**Assignment**
The line with "refine ⟨u1, u3, fun", the line with "(R140, R141) -/", and all lines between them in the material below: return these exactly, and no others.

**Given records**
◆ ◆ ◆ ◆ ◆ ◆ ◆
/-- SHAPE and the two filters. -/
theorem run_wet {cs : List Chan} (hne : cs ≠ []) (hd : cs.Nodup)
    (h : s.Ready (cs.map Instr.shape ++ (cs.flatMap (fun c => [Instr.upd .lp, Instr.run .lp c]) ++
      (cs.flatMap (fun c => [Instr.upd .hp, Instr.run .hp c]) ++ js))))
    (hl : s.cur.len ≤ maxBlockLen) :
    ∃ t : State, Host.Core.run Sys2Proof.core (cs.length + (2 * cs.length + 2 * cs.length)) s = .next t ∧ t.Ready js ∧
      t = { s with
            coef := t.coef, cached := t.cached, buf := t.buf, dly := t.dly, seq := t.seq, draws := t.draws,
            actor := t.actor } ∧
      (∀ k, ∃ u : State, t.coef.get k =
        if cutoffMoved (u.fp 0) (targetCutoff k s) (s.cached.get k) then Config.design k (targetCutoff k s) s.sr
          else s.coef.get k) ∧
      (∀ c ∉ cs, ∀ x, s.BufHolds c x → t.BufHolds c x) ∧
      ∀ c ∈ cs, ∃ shape lp hp : State, ∀ x, s.BufHolds c x →
        t.BufHolds c (wetSample shape.fp lp.fp hp.fp s.snap.drive t.coef s.dly c x) := by
  obtain ⟨s1, run1, ready1, frame1, kept1, shaped⟩ :=
    run_inPlace_holds (f := fun u _ i x => shapeSample (u.fp i) u.snap.drive x) (fun _ _ => rfl) (fun _ => rfl) hd h hl
  have hcur1 : s1.cur = s.cur := by rw [frame1]
  obtain ⟨s2, run2, ready2, frame2, dly2, kept2, low⟩ := run_filters hne hd ready1 (hcur1 ▸ hl)
  have hcur2 : s2.cur = s.cur := by rw [frame2, hcur1]
  obtain ⟨t, run3, ready3, frame3, -, kept3, high⟩ := run_filters hne hd ready2 (hcur2 ▸ hl)
  have coefLp : t.coef.get .lp = (s1.updated .lp).coef.get .lp := by
    rw [frame3, (s2.updated_other (by decide)).1, frame2]
  have coefHp : t.coef.get .hp = (s2.updated .hp).coef.get .hp := by rw [frame3]
  have hpKept : s2.coef.get .hp = s.coef.get .hp ∧ s2.cached.get .hp = s.cached.get .hp := by
    rw [frame2, (s1.updated_other (by decide)).1, (s1.updated_other (by decide)).2, frame1]
    exact ⟨rfl, rfl⟩
  have hsr2 : s2.sr = s.sr := by rw [frame2, frame1]
  have hsnap2 : s2.snap = s.snap := by rw [frame2, frame1]
  have hdly1 : s1.dly = s.dly := by rw [frame1]
  refine ⟨t, (run_add run1).trans ((run_add run2).trans run3), ready3, ?_, fun k => ?_, fun c hc x hx => ?_,
    fun c hc => ?_⟩
  · rw [frame3, frame2, frame1]
  · cases k with
    | lp =>
      refine ⟨s1, ?_⟩
      rw [coefLp, State.coef_updated, frame1]
      rfl
    | hp =>
      refine ⟨s2, ?_⟩
      rw [coefHp, State.coef_updated, targetCutoff_congr hsnap2, hpKept.1, hpKept.2, hsr2]
  · exact kept3 c hc x (kept2 c hc x (kept1 c hc x hx))
  · obtain ⟨u1, hu1, hshape, -⟩ := shaped c hc
    obtain ⟨u2, hlow⟩ := low c hc
    obtain ⟨u3, hhigh⟩ := high c hc
    have hsnap : u1.snap = s.snap := by rw [hu1]
    refine ⟨u1, u2, u3, fun x hx => ?_⟩
    have hwet := hhigh _ (hlow _ (hshape x hx))
    rw [dly2 .hp c (by decide), hdly1, ← coefLp, ← coefHp, hsnap] at hwet
    exact hwet

/-- The samples of a channel from the mix on (R141): the dry and the wet samples mixed, times the gain; `mix` and
`gain` are the primitives of the two phases at each sample. -/
def outSample (mix gain : Nat → Fp) (m g : F32) (dry wet : Nat → F32) (i : Nat) : F32 :=
  gainSample (gain i) g (mixSample (mix i) m (dryWeight (mix 0) m) (dry i) (wet i))

/-- MIX, GAINCALC, GAIN and END. -/
theorem run_output {cs : List Chan} (hd : cs.Nodup)
    (h : s.Ready (cs.map Instr.mix ++ (Instr.gainCalc :: (cs.map Instr.gain ++ [Instr.endCommand]))))
    (hl : s.cur.len ≤ maxBlockLen) :
    ∃ t : State, Host.Core.run Sys2Proof.core (cs.length + (cs.length + 1 + 1)) s = .next t ∧
      t.busy = false ∧ t.fault = none ∧ t.seq = [] ∧ t.cur = s.cur ∧ t.coef = s.coef ∧
      (∃ u : State, t.glin = linearGain (u.fp 0) s.snap.outgain) ∧
      ∀ c ∈ cs, ∃ mix gain : State, ∀ dry wet, s.DryHolds c dry → s.BufHolds c wet →
        t.BufHolds c (outSample mix.fp gain.fp s.snap.mix t.glin dry wet) := by
  obtain ⟨s1, run1, ready1, frame1, -, mixed⟩ :=
    run_inPlace_holds (op := Instr.mix)
      (f := fun u c i wet => mixSample (u.fp i) u.snap.mix (dryWeight (u.fp 0) u.snap.mix) (u.dryWord c i) wet)
      (fun _ _ => rfl) (fun _ => rfl) hd h hl
  obtain ⟨s2, step2, frame2⟩ : ∃ s2, step s1 = .next s2 ∧
      s2 = State.retire { s1 with actor := .sequencer, glin := linearGain (s1.fp 0) s1.snap.outgain } :=
    ⟨_, ready1.step rfl, rfl⟩
  have ready2 : s2.Ready (cs.map Instr.gain ++ [Instr.endCommand]) := by
    rw [frame2]
    exact ready1.next rfl rfl rfl rfl
  have hcur2 : s2.cur = s.cur := by rw [frame2, State.cur_retire, frame1]
  obtain ⟨s3, run3, ready3, frame3, -, gained⟩ :=
    run_inPlace_holds (f := fun u _ i x => gainSample (u.fp i) u.glin x) (fun _ _ => rfl) (fun _ => rfl) hd ready2
      (hcur2 ▸ hl)
  obtain ⟨t, step4, frame4⟩ : ∃ t, step s3 = .next t ∧ t = State.retire { s3 with actor := .sequencer, busy := false } :=
    ⟨_, ready3.step rfl, rfl⟩
  have hglin : t.glin = s2.glin := by rw [frame4, State.glin_retire, frame3]
  have hbuf2 : s2.buf = s1.buf := by rw [frame2]; rfl
  have hbuf4 : t.buf = s3.buf := by rw [frame4]; rfl
  have hcur1 : s1.cur = s.cur := by rw [frame1]
  have hcur3 : s3.cur = s.cur := by rw [frame3, hcur2]
  have hcur4 : t.cur = s.cur := by rw [frame4, State.cur_retire, hcur3]
  refine ⟨t, ?_, ?_, ?_, ?_, hcur4, ?_, ⟨s1, ?_⟩, fun c hc => ?_⟩
  · exact (run_add run1).trans ((run_succ step2).trans ((run_add run3).trans (run_succ step4)))
  · rw [frame4]
    rfl
  · rw [frame4]
    exact ready3.fault
  · rw [frame4, State.seq_retire, ready3.seq]
    rfl
  · rw [frame4, State.coef_retire, frame3, frame2, State.coef_retire, frame1]
  · rw [hglin, frame2, State.glin_retire, frame1]
  · obtain ⟨u1, hu1, hmix, -⟩ := mixed c hc
    obtain ⟨u3, hu3, hgain, -⟩ := gained c hc
    refine ⟨u1, u3, fun dry wet hdry hwet i hi => ?_⟩
    have hsnap : u1.snap = s.snap := by rw [hu1]
    have hdryWord : u1.dryWord c i = dry i := State.dryWord_of_written (by rw [hu1]; exact hdry i (hcur4 ▸ hi))
    have hmixed : s2.BufHolds c _ := fun j hj => by
      rw [hbuf2]
      exact hmix wet hwet j (by rwa [hcur1, ← hcur2])
    have hglin3 : u3.glin = t.glin := by rw [hu3, hglin]
    have hword := hgain _ hmixed i (by rwa [hcur3, ← hcur4])
    rw [hglin3, hsnap] at hword
    rw [hbuf4, hword, outSample, ← hdryWord]

end

/-! ## The block (R140, R141) -/

theorem blockSequence_eq (nin nout : Nat) :
    blockSequence nin nout =
      (channels nin (max nin nout)).map Instr.silence ++ (allParams.map Instr.snap ++
        ((channels 0 (max nin nout)).map Instr.dryCopy ++ ((channels 0 nin).map Instr.shape ++
          ((channels 0 nin).flatMap (fun c => [Instr.upd .lp, Instr.run .lp c]) ++
            ((channels 0 nin).flatMap (fun c => [Instr.upd .hp, Instr.run .hp c]) ++
              ((channels 0 (max nin nout)).map Instr.mix ++ (Instr.gainCalc ::
                ((channels 0 (max nin nout)).map Instr.gain ++ [Instr.endCommand])))))))) := by
  simp [blockSequence]

/-- The three parts of a block: up to DRYCOPY, up to the second filter, and the rest. -/
theorem length_blockSequence {nin nout : Nat} (hin : legalChannelCount nin = true) (hout : legalChannelCount nout = true) :
    (sequenceWords (blockSequence nin nout)).length =
      (channels nin (max nin nout)).length + (5 + (channels 0 (max nin nout)).length) +
      ((channels 0 nin).length + (2 * (channels 0 nin).length + 2 * (channels 0 nin).length) +
      ((channels 0 (max nin nout)).length + ((channels 0 (max nin nout)).length + 1 + 1))) := by
  rcases legalChannelCount_iff.1 hin with rfl | rfl <;> rcases legalChannelCount_iff.1 hout with rfl | rfl <;> decide

theorem mem_channels_zero {n : Nat} {c : Chan} : c ∈ channels 0 n ↔ c.index < n := by simp [mem_channels]

theorem channels_ne_nil {nin : Nat} (hin : legalChannelCount nin = true) : channels 0 nin ≠ [] := by
  rcases legalChannelCount_iff.1 hin with rfl | rfl <;> decide
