-- ==== Sys2Proof/Decode.lean ====
section
/-! DEFINITION. The command that a word spells by the bits of spec/opcode_table.json. -/

namespace Sys2Proof

set_option Elab.async false

/-- The table gives no row any bits: every row's list of fields is empty. No word spells a command. -/
def decodeTableWord (_nbits _w : Nat) : Option Instr := none

end Sys2Proof
end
◆ ◆ ◆ ◆ ◆ ◆ ◆
**Response area**
    refine ⟨u1, u3, fun dry wet hdry hwet i hi => ?_⟩
    have hsnap : u1.snap = s.snap := by rw [hu1]
    have hdryWord : u1.dryWord c i = dry i := State.dryWord_of_written (by rw [hu1]; exact hdry i (hcur4 ▸ hi))
    have hmixed : s2.BufHolds c _ := fun j hj => by
      rw [hbuf2]
      exact hmix wet hwet j (by rwa [hcur1, ← hcur2])
    have hglin3 : u3.glin = t.glin := by rw [hu3, hglin]
    have hword := hgain _ hmixed i (by rwa [hcur3, ← hcur4])
    rw [hglin3, hsnap] at hword
    rw [hbuf4, hword, outSample, ← hdryWord]

end

/-! ## The block (R140, R141) -/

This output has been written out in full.